International information
- National side: Kenya;
- ODI debut (cap 47): 12 September 2011 v Netherlands
- Last ODI: 13 September 2011 v Netherlands
- T20I debut (cap 25): 19 April 2013 v Netherlands
- Last T20I: 12 July 2024 v Nigeria

Career statistics
| Competition | ODI | T20I | FC | LA |
| Matches | 2 | 64 | 1 | 34 |
| Runs scored | 6 | 333 | 4 | 210 |
| Batting average | 6.00 | 14.47 | 4.00 | 13.12 |
| 100s/50s | 0/0 | 0/0 | 0/0 | 0/0 |
| Top score | 5* | 32 | 4* | 33 |
| Balls bowled | 96 | 1035 | 234 | 1368 |
| Wickets | 5 | 65 | 6 | 40 |
| Bowling average | 15.80 | 18.15 | 20.16 | 28.30 |
| 5 wickets in innings | 0 | 1 | 0 | 0 |
| 10 wickets in match | 0 | 0 | 0 | 0 |
| Best bowling | 3/41 | 5/20 | 3/58 | 4/36 |
| Catches/stumpings | 1/– | 12/– | 0/– | 10/– |
- Source: ESPNCricinfo, 30 January 2025

= Lucas Oluoch =

Kenyan cricketer

Lucas Oluoch Ndandason (born 7 August 1991) is a Kenyan cricketer. Domestically, he previously represented Nairobi Gymkhana Club, but since the 2011 season, he has been playing for Coast Pekee in the East African tournaments.

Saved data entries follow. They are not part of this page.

-- ==== Sys2Proof/Machine/LoopOps.lean ====
section
/-!
DEFINITION. LoopOps.lean: the arithmetic of compensators, profile generators and Pentimento instances
(13_loop_engine.md).
-/

namespace Sys2Proof.Machine

/-! ### Access -/

def slot (s : State) (n : Nat) : Slot := tblGet (fun _ => Slot.blank) s.loop.slots n
def setSlot (n : Nat) (d : Slot) (s : State) : State :=
  { s with loop := { s.loop with slots := tblSet (fun _ => Slot.blank) s.loop.slots n d } }
def gen (s : State) (g : Nat) : Gen := tblGet (fun _ => Gen.blank) s.loop.gens g
def setGen (g : Nat) (d : Gen) (s : State) : State :=
  { s with loop := { s.loop with gens := tblSet (fun _ => Gen.blank) s.loop.gens g d } }
def pent (s : State) (i : Nat) : Pent := tblGet (fun _ => Pent.blank) s.loop.pents i
def setPent (i : Nat) (d : Pent) (s : State) : State :=
  { s with loop := { s.loop with pents := tblSet (fun _ => Pent.blank) s.loop.pents i d } }

/-- A sample of the table store. -/
def tabGet (s : State) (a : Nat) : Int := tblGet (fun _ => 0) s.loop.table a
def tabSet (a : Nat) (v : Int) (s : State) : State :=
  { s with loop := { s.loop with table := tblSet (fun _ => 0) s.loop.table a v } }

/-- LOOP.SCFG[n]: SET, MODE (ASAP), AW, DL. -/
def scfg (s : State) (n : Nat) : Word := par s (parAddr 6 (0x010 + n))
def slotSet (s : State) (n : Nat) : Nat := fld (scfg s n) 0 7
def slotAsap (s : State) (n : Nat) : Bool := (scfg s n).getLsbD 7
def slotAw (s : State) (n : Nat) : Bool := (scfg s n).getLsbD 8
def slotDl (s : State) (n : Nat) : Nat := fld (scfg s n) 9 11

/-! ### Compensators (R737-R746) -/

/-- Coefficient j of set c with its shift: 0-3 are b0-b3, 4-6 are a1-a3. -/
def coefOf (s : State) (c j : Nat) : Int × Nat :=
  if j < 4 then (sgn (par s (parAddr 6 (0x210 + 128 * j + c))), fld (par s (parAddr 6 (0x590 + c))) (5 * j) 5)
  else (sgn (par s (parAddr 6 (0x410 + 128 * (j - 4) + c))), fld (par s (parAddr 6 (0x610 + c))) (5 * (j - 4)) 5)

/-- One term added to or subtracted from the 72-bit accumulator (R740, R741), with the saturation noted. -/
def accTerm (neg : Bool) (acc : Int × Bool) (co : Int × Nat) (x : Int) : Int × Bool :=
  let p := co.1 * x * 2 ^ co.2
  let ps := satI 72 p
  let a := if neg then acc.1 - ps else acc.1 + ps
  (satI 72 a, acc.2 || decide (ps ≠ p) || decide (satI 72 a ≠ a))

/-- The raw output of an evaluation and whether anything saturated (R742). -/
def rawOut (s : State) (cmp3 : Bool) (n : Nat) (x0 : Int) : Int × Bool :=
  let d := slot s n
  let c := slotSet s n
  let a0 := accTerm false (0, false) (coefOf s c 0) x0
  let a1 := accTerm false a0 (coefOf s c 1) d.x1
  let a2 := accTerm false a1 (coefOf s c 2) d.x2
  let a3 := if cmp3 then accTerm false a2 (coefOf s c 3) d.x3 else a2
  let a4 := accTerm true a3 (coefOf s c 4) d.y1
  let a5 := accTerm true a4 (coefOf s c 5) d.y2
  let a6 := if cmp3 then accTerm true a5 (coefOf s c 6) d.y3 else a5
  let r := asr (a6.1 + 2 ^ 30) 31
  (satI 32 r, a6.2 || decide (satI 32 r ≠ r))

/-- LOOP.LO and LOOP.HI of the slot's set. -/
def slotLo (s : State) (n : Nat) : Int := sgn (par s (parAddr 6 (0x690 + slotSet s n)))
def slotHi (s : State) (n : Nat) : Int := sgn (par s (parAddr 6 (0x710 + slotSet s n)))

/-- The history after an evaluation (R744); y is the past output it stores. -/
def shiftSlot (cmp3 : Bool) (d : Slot) (x0 y : Int) : Slot :=
  if cmp3 then { d with x3 := d.x2, x2 := d.x1, x1 := x0, y3 := d.y2, y2 := d.y1, y1 := y }
  else { d with x2 := d.x1, x1 := x0, y2 := d.y1, y1 := y }

/-- F_SAT and CNT_SAT of an evaluation that saturated or was clamped (R746). -/
def noteSat (n : Nat) (sat : Bool) (s : State) : State :=
  if sat then evt 274 { s with loop := { s.loop with cntSat := s.loop.cntSat + 1
                                                     fSat := tblSet (fun _ => false) s.loop.fSat n true } }
  else s

/-- A slot that returns (R466-R468): past inputs the latest input, past outputs the output signal within the clamps. -/
def returnSlot (n : Nat) (x y : Int) (s : State) : State :=
  let y' := clampI (slotLo s n) (slotHi s n) y
  setSlot n { x1 := x, x2 := x, x3 := x, y1 := y', y2 := y', y3 := y', pend := none } s

/-- An overrun evaluation (R755). -/
def slotOverrun (n : Nat) (s : State) : State :=
  evt 275 { s with loop := { s.loop with cntOvr := s.loop.cntOvr + 1, fOvr := tblSet (fun _ => false) s.loop.fOvr n true } }

/-! ### Profile generators (R757-R759) -/

/-- The integer square root, rounded down, of a number below 2^132. -/
def isqrt (n : Nat) : Nat :=
  (List.range 66).foldl (fun r i => if (r + 2 ^ (65 - i)) * (r + 2 ^ (65 - i)) ≤ n then r + 2 ^ (65 - i) else r) 0

/-- The generator after one step toward a target, with limits V, A, J and settling band S in the scale of 2^-47. -/
def profStep (d : Gen) (target V A J S : Int) : Gen :=
  let t := target * 65536
  let e := t - d.p
  let settled := decide ((e.natAbs : Int) ≤ S) && decide ((d.v.natAbs : Int) ≤ A)
  let c := if J = 0 then 0 else min V (A * A / (2 * J))
  let vs := min V ((isqrt (c * c + 2 * A * (e.natAbs : Int)).toNat : Int) - c)
  let at_ := clampI (-A) A ((if e < 0 then -vs else if e = 0 then 0 else vs) - d.v)
  let a := if settled then 0 else if J = 0 then at_ else d.a + clampI (-J) J (at_ - d.a)
  let v := if settled then 0 else clampI (-V) V (d.v + a)
  let p := if settled then t else clampI (-(2 ^ 48)) (2 ^ 48 - 1) (d.p + v)
  { p := p, v := v, a := a, atTgt := settled, vlim := decide ((v.natAbs : Int) = V), alim := decide ((a.natAbs : Int) = A) }

/-- The output of a generator. -/
def profOut (d : Gen) : Word := sat32 (asr (d.p + 32768) 16)

/-- The limits of generator g. -/
def profV (s : State) (g : Nat) : Int := (par s (parAddr 7 g)).toNat * 65536
def profA (s : State) (g : Nat) : Int := (par s (parAddr 7 (0x100 + g))).toNat * 256
def profJ (s : State) (g : Nat) : Int := (par s (parAddr 7 (0x200 + g))).toNat
def profS (s : State) (g : Nat) : Int := fld (par s (parAddr 7 (0x300 + g))) 0 24 * 65536

/-- A generator that returns: its output, velocity and acceleration 0 (Table 08-4). -/
def returnGen (g : Nat) (out : Int) (s : State) : State :=
  setGen g { gen s g with p := out * 65536, v := 0, a := 0 } s

/-! ### Pentimento (R760-R767, R779) -/

def pentCfg (s : State) (i : Nat) : Word := par s (parAddr 8 i)
def pentL (s : State) (i : Nat) : Nat := fld (par s (parAddr 8 (0x020 + i))) 0 12
def pentBase (s : State) (i : Nat) : Nat := fld (par s (parAddr 8 (0x020 + i))) 16 16
def pentClamp (s : State) (i : Nat) : Int := fld (par s (parAddr 8 (0x060 + i))) 0 23

/-- The table index of an instance (Table 13-1); q is the value of its angle signal. A standby takes the tick that it replays (R1009). -/
def pentIndex (s : State) (i : Nat) (q : Word) : Nat :=
  let l := pentL s i
  match fld (pentCfg s i) 0 2 with
  | 0 => canvasTime s / tickLen / max 1 (fld (par s (parAddr 8 (0x080 + i))) 0 24) % l
  | 1 => s.time.calSec.toNat % 86400 * l / 86400
  | _ => q.toNat * l / 2 ^ 32

/-- An instance starts or returns: its next step is the first (R766). -/
def pentRestart (i : Nat) (s : State) : State := setPent i { pent s i with started := false } s

/-- A landed change of SRC, STEP, L or BASE sets WAIT at the landing (R779). -/
def pentLanded (i : Nat) (s : State) : State := setPent i { pent s i with started := false, wait := true } s

/-- One step of instance i with error e and angle q: the new state and its output (R760-R767). -/
def pentStep (i : Nat) (e : Int) (q : Word) (s : State) : State × Word :=
  let l := pentL s i
  let d := pent s i
  if l = 0 then (s, 0)
  else
    let cfg := pentCfg s i
    let cal := decide (fld cfg 0 2 = 1)
    let nocal := cal && !s.time.calValid
    let k := if nocal then d.k else pentIndex s i q
    let first := !d.started
    let moved := decide (k ≠ d.k)
    let dist := min ((k + l - d.k) % l) ((d.k + l - k) % l)
    let skip := !first && moved && decide (1 < dist)
    let wait := first || d.wait
    let left := if first then l else if moved && d.wait then d.left - 1 else d.left
    let learn := !first && moved && cfg.getLsbD 2 && !d.wait && !nocal
    let clampAt := pentClamp s i
    let a := pentBase s i + k
    let w := tabGet s a
    let g := sgn (par s (parAddr 8 (0x040 + i)))
    let f := fld cfg 15 5
    let upd := clampI (-clampAt) clampAt (w - (if f = 0 then 0 else asr w f) + asr (g * e + 2 ^ 38) 39)
    let s1 := setPent i { d with k := k, started := true, wait := wait, left := left, nocal := nocal
                                 skip := if skip then d.skip + 1 else d.skip } s
    let s2 := if learn then evt 277 (tabSet a upd s1) else s1
    let s3 := if skip then evt 278 s2 else s2
    let out := if cfg.getLsbD 3 then
        clampI (-(clampAt * 256)) (clampAt * 256) (tabGet s3 (pentBase s i + (k + fld cfg 4 11) % l) * 256) else 0
    (s3, sat32 out)

end Sys2Proof.Machine
end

Oluoch's elder brother, Nick Oluoch, is a wicketkeeper who plays for Kongonis in the East African tournaments.

==International career==
After impressing for the Gymkhana Club, Oluoch first got a call-up to the national side during Kenya's home series against Uganda, where they played 3 List A matches at the end of 2010. Oluoch impressed greatly on his official List A debut, taking an impressive 4 wickets for 32 runs, his best bowling figures at the List A level so far. As a result, the Ugandans were bowled out for 123. Kenya eventually took the series 2–1.

Oluoch made it to Kenya's provisional squad for the 2011 Cricket World Cup, but eventually did not make it to the final 15-member squad.

After a dismal World Cup campaign in which the team lost all of their matches, the selectors axed the under-performing seniors, and introduced performance-based contracts. Oluoch met that high-performance criteria, and was thus offered a central contract, a high honour, by the board.

As a number of players refused contracts offered by the board and left, Oluoch was one of thirteen players who accepted contracts and remained with the governing body. With Cricket Kenya deciding to leave out players who refused contracts, Oluoch received a call-up to play in the team's Intercontinental Cup and Intercontinental Cup One-Day matches against the Netherlands to be held away from home.

He made his official One-Day International (ODI) debut against the Dutch at Voorburg in that series (the matches he played against Uganda were only given List A status because Uganda was not an ODI cricket playing nation at that time). He took an impressive three wickets on debut.

After an impressive performance in the Netherlands, he was selected in Kenya's home series against the United Arab Emirates. He made his first-class cricket debut in the ICC Intercontinental Cup at Mombasa Sports Club. Oluoch took a handsome 6/121 on debut, but UAE won the match by 266 runs. Captain Collins Obuya's determined 62 could not prevent the hosts from defeat.

Following that, as a part of Kenya's preparations for the 2012 ICC World Twenty20 Qualifier, the board announced that the team would play seven unofficial Twenty20 matches in Namibia, followed by games against Zimbabwean franchise teams. Kenya could not manage much on that tour of Namibia, being defeated 6–2, but Oluoch did have an extraordinary T20 game against Namibia in which he took incredible figures of 4 wickets for 6 runs. Namibia were bowled out for 108, but unfortunately, Kenya were bowled out for an even lower 63 as the Namibians romped home by 45 runs.

In January 2018, he was named in Kenya's squad for the 2018 ICC World Cricket League Division Two tournament. In September 2018, he was named in Kenya's squad for the 2018 Africa T20 Cup.

In May 2019, he was named in Kenya's squad for the Regional Finals of the 2018–19 ICC T20 World Cup Africa Qualifier tournament in Uganda. In September 2019, he was named in Kenya's squad for the 2019 ICC T20 World Cup Qualifier tournament in the United Arab Emirates. In November 2019, he was named in Kenya's squad for the Cricket World Cup Challenge League B tournament in Oman.